"Badur's a wraith," Rodan said. "An empty, broken shell, washed ashore at high water. He's nothing." He spat. The boy looked at him, his face without expression. Rodan wiped his mouth with the back of his hand. "I don't know why I even care anymore." He turned away from us, rubbing his face with both hands.

Jared drew me aside. "Badur is was one of the gods. When the war started, something happened to them. Some say that the gods died, some say that they were shattered upon the face of the earth." He gave the boy a quick look. "The truth is that things are roaming the land - things, some good, some evil, and all beyond our comprehension. Things that may be the remains of our gods, or something else entirely." He swallowed. "When we first encountered them we rejoiced, thinking the gods had returned to us. But we've learned to be careful."

I glanced at the boy. He stood motionless, watching us. "Tell him," the boy told me as he saw me looking at him.

"Tell him what?"

"You know."

I did, and I wondered how to tell Jared. He had never spoken about our experience in the burning palace, and neither had I.

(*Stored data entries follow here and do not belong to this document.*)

/-- V10: FINALIZE of Hi with version 99 writes 0x9083 and keeps the rest. -/
theorem test_finalize_version_99 :
    answer (exec (.finalize { hi with protocolVersion := 99, checksum := 0 }) (stateOf c255 [])) =
      some ⟨.ok, .packet { hi with protocolVersion := 99, checksum := 0x9083 }⟩ := by decide +kernel

/-- V10: VERIFY of a byte-swapped checksum is a mismatch; of an id of 0 with its own checksum a match. -/
theorem test_verify_mismatch : answer (exec (.verify { hi with checksum := 0x224E }) (stateOf c255 [])) =
    some ⟨.ok, .matched 0⟩ := by decide +kernel
theorem test_verify_runs_no_stage :
    answer (exec (.verify { hi with messageId := 0, checksum := 0x5AC4 }) (stateOf c255 [])) =
      some ⟨.ok, .matched 1⟩ := by decide +kernel

/-! ## The validator (V11) -/

/-- Rows of V11 that stop at stages 1 to 5, and that pass. -/
theorem test_validate_early_stages :
    [ { hi with protocolVersion := 99, checksum := 0x9083 }
    , { hi with protocolVersion := 2, messageId := 0 }
    , { hi with messageId := 0, totalChunks := 0, checksum := 0x9AD4 }
    , { hi with totalChunks := 0, checksum := 0x8E32 }
    , { hi with totalChunks := 255, chunkIndex := 255, checksum := 0x8E29 }
    , { hi with chunkIndex := 5, payloadSize := 250, flags := 0x00 }
    , { hi with payloadSize := 247 }
    , { hi with payloadSize := 250, flags := 0x00 }
    , { hi with payloadSize := 0, checksum := 0x4191 }
    , { hi with messageId := 0xFFFF, checksum := 0xAACE }
    , { hi with flags := 0xFB, checksum := 0x2E13 } ].map (validate c255) =
    [.invalidProtocolVersion, .invalidProtocolVersion, .invalidMessageId, .invalidTotalChunks, .invalidChunkIndex,
      .invalidChunkIndex, .invalidPayloadSize, .invalidPayloadSize, .ok, .ok, .ok] := by decide +kernel

/-- Rows of V11 that stop at stages 6 to 9, and that pass. -/
theorem test_validate_late_stages :
    [ { hi with totalChunks := 2, flags := 0x01, checksum := 0xF610 }
    , { hi with flags := 0x02, checksum := 0xB223 }
    , { hi with flags := 0x00, checksum := 0x0A22 }
    , { hi with totalChunks := 2, chunkIndex := 1, checksum := 0x9F10 }
    , { hi with flags := 0x01, checksum := 0xF623 }
    , { hi with totalChunks := 2, chunkIndex := 1, flags := 0x00, checksum := 0xDB10 }
    , { hi with checksum := 0x4E23 }
    , { hi with totalChunks := 2, chunkIndex := 1, flags := 0x02, checksum := 0x6311 }
    , hi ].map (validate c255) =
    [.invalidPayloadSize, .invalidSomFlag, .invalidSomFlag, .invalidSomFlag, .invalidEomFlag, .invalidEomFlag,
      .crcMismatch, .ok, .ok] := by decide +kernel

/-! ## The wire encoder and the parser (V12, V13, L3-3) -/

/-- V12: ENCODE of the packet of id 0xFFFF at N = 4. -/
theorem test_encode_full_slot :
    answer (exec (.encode ⟨0xFFFF, 1, 0, 4, 0x03, 1, [1, 2, 3, 4], 0xACD4⟩) (stateOf c13 [])) =
      some ⟨.ok, .image [0xff, 0xff, 0x01, 0x00, 0x04, 0x03, 0x01, 0x01, 0x02, 0x03, 0x04, 0xd4, 0xac]⟩ := by
  decide +kernel

/-- V12: ENCODE checks nothing. -/
theorem test_encode_empty_chunk :
    answer (exec (.encode ⟨1, 1, 0, 0, 0x03, 1, [0xff, 0xff, 0xff, 0xff], 0x30F7⟩) (stateOf c13 [])) =
      some ⟨.ok, .image [0x01, 0x00, 0x01, 0x00, 0x00, 0x03, 0x01, 0xff, 0xff, 0xff, 0xff, 0xf7, 0x30]⟩ := by
  decide +kernel

/-- L3-3 step 4: 3 bytes too many; the packet has the fields of D0. -/
theorem test_parse_excess :
    answer (exec (.parse [0x33, 0x00, 0x03, 0x00, 0x04, 0x01, 0x01, 0x30, 0x31, 0x32, 0x33, 0x90, 0x3b, 1, 2, 3])
      (stateOf c13 [])) =
      some ⟨.ok, .packet ⟨0x0033, 3, 0, 4, 0x01, 1, [0x30, 0x31, 0x32, 0x33], 0x3B90⟩⟩ := by decide +kernel

/-- L3-3 steps 3 and 2: 12 bytes; a payload bit flipped. -/
theorem test_parse_failures :
    answer (exec (.parse [0x33, 0x00, 0x03, 0x00, 0x04, 0x01, 0x01, 0x30, 0x31, 0x32, 0x33, 0x90])
      (stateOf c13 [])) = some ⟨.transportSizeError, .absent⟩ ∧
    answer (exec (.parse [0x33, 0x00, 0x03, 0x01, 0x04, 0x00, 0x01, 0x34, 0x34, 0x36, 0x37, 0x13, 0xd4])
      (stateOf c13 [])) = some ⟨.crcMismatch, .absent⟩ := by decide +kernel

/-! ## The segmenter and the extractor (V14, V15) -/

/-- V14: five bytes at N = 4. -/
theorem test_split_two_chunks :
    answer (exec (.split [1, 2, 3, 4, 5] 0xFFFF) (stateOf c13 [])) = some ⟨.ok, .packets
      [ ofImage [0xff, 0xff, 0x02, 0x00, 0x04, 0x01, 0x01, 0x01, 0x02, 0x03, 0x04, 0xc1, 0xbe]
      , ofImage [0xff, 0xff, 0x02, 0x01, 0x01, 0x02, 0x01, 0x05, 0xff, 0xff, 0xff, 0x5d, 0x8d] ]⟩ := by decide +kernel

/-- V14: one byte too many for 255 chunks. -/
theorem test_split_too_long : answer (exec (.split (List.replicate 1021 0) 1) (stateOf c13 [])) =
    some ⟨.messageTooLong, .absent⟩ := by decide +kernel

/-- V15: padding is not returned; an oversized packet gives no bytes. -/
theorem test_extract_no_padding :
    answer (exec (.extract { D2 with payload := [0x38, 0x39, 0xa5, 0xff] }) (stateOf c13 [])) =
      some ⟨.ok, .data [0x38, 0x39]⟩ := by decide +kernel
theorem test_extract_oversized : answer (exec (.extract { hi with payloadSize := 247 }) (stateOf c255 [])) =
    some ⟨.invalidPayloadSize, .absent⟩ := by decide +kernel

/-! ## The reassembler (V16, V17, V18, L3-3) -/

/-- L3-3 step 10: D1 completes "0123456789" and the session goes. -/
theorem test_process_completes :
    answer (exec (.process D1 4) (stateOf c13 twoStored)) =
      some ⟨.complete, .data [0x30, 0x31, 0x32, 0x33, 0x34, 0x35, 0x36, 0x37, 0x38, 0x39]⟩ ∧
    tableAfter (exec (.process D1 4) (stateOf c13 twoStored)) = some [] := by decide +kernel

/-- V16: an occupied slot keeps the first packet; an index beyond the session; the cap. -/
theorem test_process_refusals :
    (answer (exec (.process K 1) (stateOf c13 oneStored)), tableAfter (exec (.process K 1) (stateOf c13 oneStored))) =
      (some ⟨.duplicate, .absent⟩, some oneStored) ∧
    answer (exec (.process F 3) (stateOf c13 twoStored)) = some ⟨.indexBeyondSession, .absent⟩ ∧
    answer (exec (.process J 5) (stateOf c13 full)) = some ⟨.capacityExceeded, .absent⟩ := by decide +kernel

/-- V17: the age 0x110 runs across the clock's wrap. -/
theorem test_prune_wrap :
    (tableAfter (exec (.prune 0x10 0x110) (stateOf c13 [(0x0A, ⟨2, 0xFFFFFF00, 1, [some A0, none]⟩)]))).map List.length =
      some 1 ∧
    tableAfter (exec (.prune 0x10 0x10F) (stateOf c13 [(0x0A, ⟨2, 0xFFFFFF00, 1, [some A0, none]⟩)])) = some [] := by
  decide +kernel

/-- L3-2 steps 4 and 5: the test is strict, and each session is tested alone. -/
theorem test_prune_strict :
    (tableAfter (exec (.prune 2000 1000) (stateOf c13 full))).map List.length = some 2 ∧
    (tableAfter (exec (.prune 2001 1000) (stateOf c13 full))).map (·.map (·.1)) = some [0x0B] := by decide +kernel

/-- V18: RESET empties the table and answers OK. -/
theorem test_reset : (answer (exec .reset (stateOf c13 full)), tableAfter (exec .reset (stateOf c13 full))) =
    (some ⟨.ok, .absent⟩, some []) := by decide +kernel

/-! ## Host-side sequences and written commands (R72, R73) -/

/-- L3-1 steps 5 and 6 as one RECEIVE: "HELLOWORLD!", its last chunk first. -/
theorem test_receive :
    ((receive [0x02, 0x01, 0x03, 0x02, 0x03, 0x02, 0x01, 0x4c, 0x44, 0x21, 0xff, 0xf5, 0x48] 100
      (stateOf c13 [])).map (·.1)) = some ⟨.stored, .absent⟩ := by decide +kernel

/-- L3-1 steps 1 to 4 as one SEND: the three images, in ascending order. -/
theorem test_send :
    ((send [0x48, 0x45, 0x4C, 0x4C, 0x4F, 0x57, 0x4F, 0x52, 0x4C, 0x44, 0x21] 0x0102 (stateOf c13 [])).map (·.2.1)) =
      some [ [0x02, 0x01, 0x03, 0x00, 0x04, 0x01, 0x01, 0x48, 0x45, 0x4c, 0x4c, 0x02, 0xf8]
           , [0x02, 0x01, 0x03, 0x01, 0x04, 0x00, 0x01, 0x4f, 0x57, 0x4f, 0x52, 0xe3, 0x6c]
           , [0x02, 0x01, 0x03, 0x02, 0x03, 0x02, 0x01, 0x4c, 0x44, 0x21, 0xff, 0xf5, 0x48] ] := by decide +kernel

/-- A written line stands for its command (R72), here with a literal and with a name. -/
theorem test_written_line :
    commandOfLine c13 [("p0", .packet D0)] ⟨.process, [.name "p0", .u32 100]⟩ =
      some ⟨0x09, [.packet D0, .u32 100]⟩ := by decide +kernel

/-- "written after `->`" (R72). -/
theorem test_written_exchange : writeExchange ⟨0x0A, [.u32 2000, .u32 1000]⟩ ⟨.ok, .absent⟩ = "PRUNE 2000, 1000 -> OK" := by
  decide +kernel

/-! ## Witnesses: for every statement with hypotheses, states and operands that meet all of them together -/

theorem valid_D0 : validate c13 D0 = .ok := by decide +kernel
theorem valid_D1 : validate c13 D1 = .ok := by decide +kernel
theorem valid_D2 : validate c13 D2 = .ok := by decide +kernel
theorem valid_F : validate c13 F = .ok := by decide +kernel
theorem valid_G0 : validate c13 G0 = .ok := by decide +kernel
theorem valid_J : validate c13 J = .ok := by decide +kernel
theorem mismatch_D0x : validate c13 D0x = .crcMismatch := by decide +kernel

/-- VALIDATE's response, given the verdict. -/
theorem exec_validate_of {p : Packet} {s : State} {v : Status} (h : validate s.params p = v) :
    exec (.validate p) s = .next { s with responses := s.responses ++ [⟨v, .absent⟩] } := by
  rw [exec, execValidate, h, reply_eq]

/-- PROCESS's effect, given what the reassembler answers. -/
theorem exec_process_of {p : Packet} {nowMs : Time} {s : State} {r : Response} {t : Table}
    (h : processPacket s.params p nowMs s.sessions = (r, t)) :
    exec (.process p nowMs) s = .next { s with sessions := t, responses := s.responses ++ [r] } := by
  rw [exec_process_eq, h]

theorem session_inv_oneStored : SessionInv c13 0x33 ⟨3, 0, 1, [some D0, none, none]⟩ where
  id_ne_zero := by decide
  slots_length := rfl
  count_eq := rfl
  count_pos := by decide
  count_lt := by decide
  stored_valid := by
    intro i q h
    match i, h with
    | 0, h => cases h; decide +kernel
    | 1, h => cases h
    | 2, h => cases h
    | _ + 3, h => simp at h

theorem session_inv_twoStored : SessionInv c13 0x33 ⟨3, 0, 2, [some D0, none, some D2]⟩ where
  id_ne_zero := by decide
  slots_length := rfl
  count_eq := rfl
  count_pos := by decide
  count_lt := by decide
  stored_valid := by
    intro i q h
    match i, h with
    | 0, h => cases h; decide +kernel
    | 1, h => cases h
    | 2, h => cases h; decide +kernel
    | _ + 3, h => simp at h

theorem inv_oneStored : (stateOf c13 oneStored).Inv where
  sorted := by simp [stateOf, oneStored]
  bounded := by decide
  live := by
    intro e he
    simp only [stateOf, oneStored, List.mem_singleton] at he
    subst he
    exact session_inv_oneStored

theorem inv_twoStored : (stateOf c13 twoStored).Inv where
  sorted := by simp [stateOf, twoStored]
  bounded := by decide
  live := by
    intro e he
    simp only [stateOf, twoStored, List.mem_singleton] at he
    subst he
    exact session_inv_twoStored

theorem inv_empty (c : Params) : (stateOf c []).Inv where
  sorted := List.Pairwise.nil
  bounded := Nat.zero_le _
  live := by intro e he; cases he

/-- CrcScopeIsWireBytes: payloadSize = N. -/
theorem witness_crcScopeIsWireBytes : D0.sized c13 = true ∧ D0.payloadSize.toNat ≤ c13.N := by decide

/-- Crc16CommandAnswers, FinalizeCommandAnswers, ExtractCommandAnswers: payloadSize = N, and N + 1. -/
theorem witness_sizeClauses :
    D0.payloadSize.toNat ≤ (stateOf c13 []).params.N ∧
      (stateOf c13 []).params.N < ({ D0 with payloadSize := 5 } : Packet).payloadSize.toNat := by decide

/-- FinalizeIsIdempotent. -/
theorem witness_finalizeIsIdempotent : ∃ t, exec (.finalize D0x) (stateOf c13 []) = .next t ∧
    t.responses = (stateOf c13 []).responses ++ [⟨.ok, .packet D0⟩] :=
  ⟨{ stateOf c13 [] with responses := [⟨.ok, .packet D0⟩] },
    by rw [show D0 = finalized D0x by decide +kernel]; rfl, rfl⟩

/-- VerifyCommandAnswers: a match and a mismatch at payloadSize = N, and N + 1. -/
theorem witness_verifyCommandAnswers :
    (D0.payloadSize.toNat ≤ c13.N ∧ Machine.crc16 (headerBytes D0 ++ D0.payload.take D0.payloadSize.toNat) = D0.checksum) ∧
    (D0x.payloadSize.toNat ≤ c13.N ∧
      Machine.crc16 (headerBytes D0x ++ D0x.payload.take D0x.payloadSize.toNat) ≠ D0x.checksum) ∧
    c13.N < ({ D0 with payloadSize := 5 } : Packet).payloadSize.toNat := by decide +kernel

/-- PaddingNeverRead: D2 and D2' of L3-3. -/
theorem witness_paddingNeverRead : D2.payloadSize.toNat ≤ (stateOf c13 []).params.N ∧
    [0x38#8, 0x39#8, 0xa5#8, 0xff#8].take D2.payloadSize.toNat = D2.payload.take D2.payloadSize.toNat := by decide

/-- SingleBitFlipChangesCrc: bit 7 of the last scope byte. -/
theorem witness_singleBitFlip : ∃ q : Packet, q.sized c13 = true ∧ D0.sized c13 = true ∧ D0.payloadSize.toNat ≤ c13.N ∧
    q.payloadSize = D0.payloadSize ∧
    ∃ k j b, j < 8 ∧ (crcScope D0)[k]? = some b ∧ crcScope q = (crcScope D0).set k (b ^^^ (1#8 <<< j)) :=
  ⟨{ D0 with payload := [0x30, 0x31, 0x32, 0xB3] }, by decide, by decide, by decide, rfl, 10, 7, 0x33, by decide,
    by decide, by decide⟩

/-- SizeFlipPassesUndetected. -/
theorem witness_sizeFlip : State.reset.params.maxPacketSize = 255 := rfl

/-- FirstFailingStageIsReported: the first stage fails; the last one alone fails; none fails. -/
theorem witness_firstStageFails : ∃ demand st,
    (validationStages c13 { D0 with protocolVersion := 2 })[0]? = some (demand, st) ∧ ¬ demand ∧
    ∀ (j : Nat) (e : Prop × Status), j < 0 → (validationStages c13 { D0 with protocolVersion := 2 })[j]? = some e → e.1 :=
  ⟨_, _, rfl, by decide, fun _ _ h => absurd h (Nat.not_lt_zero _)⟩

/-- Every stage of a valid packet holds. -/
theorem stages_D0 : ∀ e ∈ validationStages c13 D0, e.1 := by
  simp only [validationStages, List.forall_mem_cons, List.not_mem_nil]
  refine ⟨?_, ?_, ?_, ?_, ?_, ?_, ?_, ?_, ?_, by simp⟩ <;> decide +kernel

theorem witness_lastStageFails : ∃ demand st, (validationStages c13 D0x)[8]? = some (demand, st) ∧ ¬ demand ∧
    ∀ (j : Nat) (e : Prop × Status), j < 8 → (validationStages c13 D0x)[j]? = some e → e.1 := by
  refine ⟨_, _, rfl, by decide +kernel, ?_⟩
  intro j e hj he
  interval_cases j <;> (cases he; decide +kernel)

/-- FirstFailingStageIsReported: a chunk of N - 1 bytes that is not the final one, stage 6. -/
theorem witness_sixthStageFails : ∃ demand st,
    (validationStages c13 { D0 with payloadSize := 3 })[5]? = some (demand, st) ∧ ¬ demand ∧
    ∀ (j : Nat) (e : Prop × Status), j < 5 → (validationStages c13 { D0 with payloadSize := 3 })[j]? = some e → e.1 := by
  refine ⟨_, _, rfl, by decide +kernel, ?_⟩
  intro j e hj he
  interval_cases j <;> (cases he; decide +kernel)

"There's something you need to know." I sent him an image of the vision we had shared, of the fire that had nearly killed us. For the first time I wondered whether, had we died, our deaths would have meant anything in the real world.

He gave me a puzzled look.

"Please," I said. "Do you remember the voice we heard?"

"What voice?"

"He said something like, the master is gone and we must mourn, and after a while you began to chant along with him." I sent him another image of what I had seen and heard, recreating the experience in as much detail as I could.

"A voice." He sounded surprised. "That's interesting."

"You do know what I'm talking about, don't you?"

"Yes, I do."

"I don't know how to explain this, but that voice is still with me. I get the impression that - whatever it is - wants to share our journey for reasons of its own." I tried to remember the conversation that I had with the voice earlier. "It seems curious about us."

He said nothing, and I began to replay the conversation that I had overheard between the boy and the voice.

I waited for him to respond, unsure of what to say or do. "That's interesting," he said eventually. He chuckled. "I won't kill the boy just yet, then."


"You don't know what some of these things are like." With that, his presence was gone.

Rodan had grabbed my shoulders and was shaking me. "What did you tell him? What could you possibly tell him?" I could see the anger and the despair in his eyes, and for a moment I panicked.

Find your centre, I told myself. feel the ground under your feet. Connect. Gradually I began to feel calmer.

He let go of my shoulders and took a step back.

"It's alright," I told him. "I understand."

"He may kill us all." His voice lacked conviction.

Jared began to laugh. "So what? We wouldn't be the first to die, nor the last."

"Yeah, go on, mock me."

"Rodan, the truth is that we've got no idea where we're going, or what we'll find when we'll get there. I don't know how we've come to hook up with our friend here," he nodded in my direction, "and yet I believe it is for a reason that we have." He shrugged. "For all we know Badur here might be with us for a reason." He gave a brief smile. "Who knows, he may even be Badur." He looked at the boy's scrawny form. "In any case, I doubt that he can do us much harm."

Rodan shook his head. "May the gods help me, I'm actually inclined to believe you." He chuckled. "We may not have to kill you just yet," he added to the boy.

"Why, thank you."

I know you, I caught myself thinking. I've met someone who talks just like you, and I don't think the similarity's a coincidence. For a moment I felt my muscles tense as I searched my memory in vain. We've met before, I thought. I'm pretty sure you didn't look or sound like this then, and yet I know that our paths have crossed.

When I looked up the boy was watching me, and he winked when my eyes met his.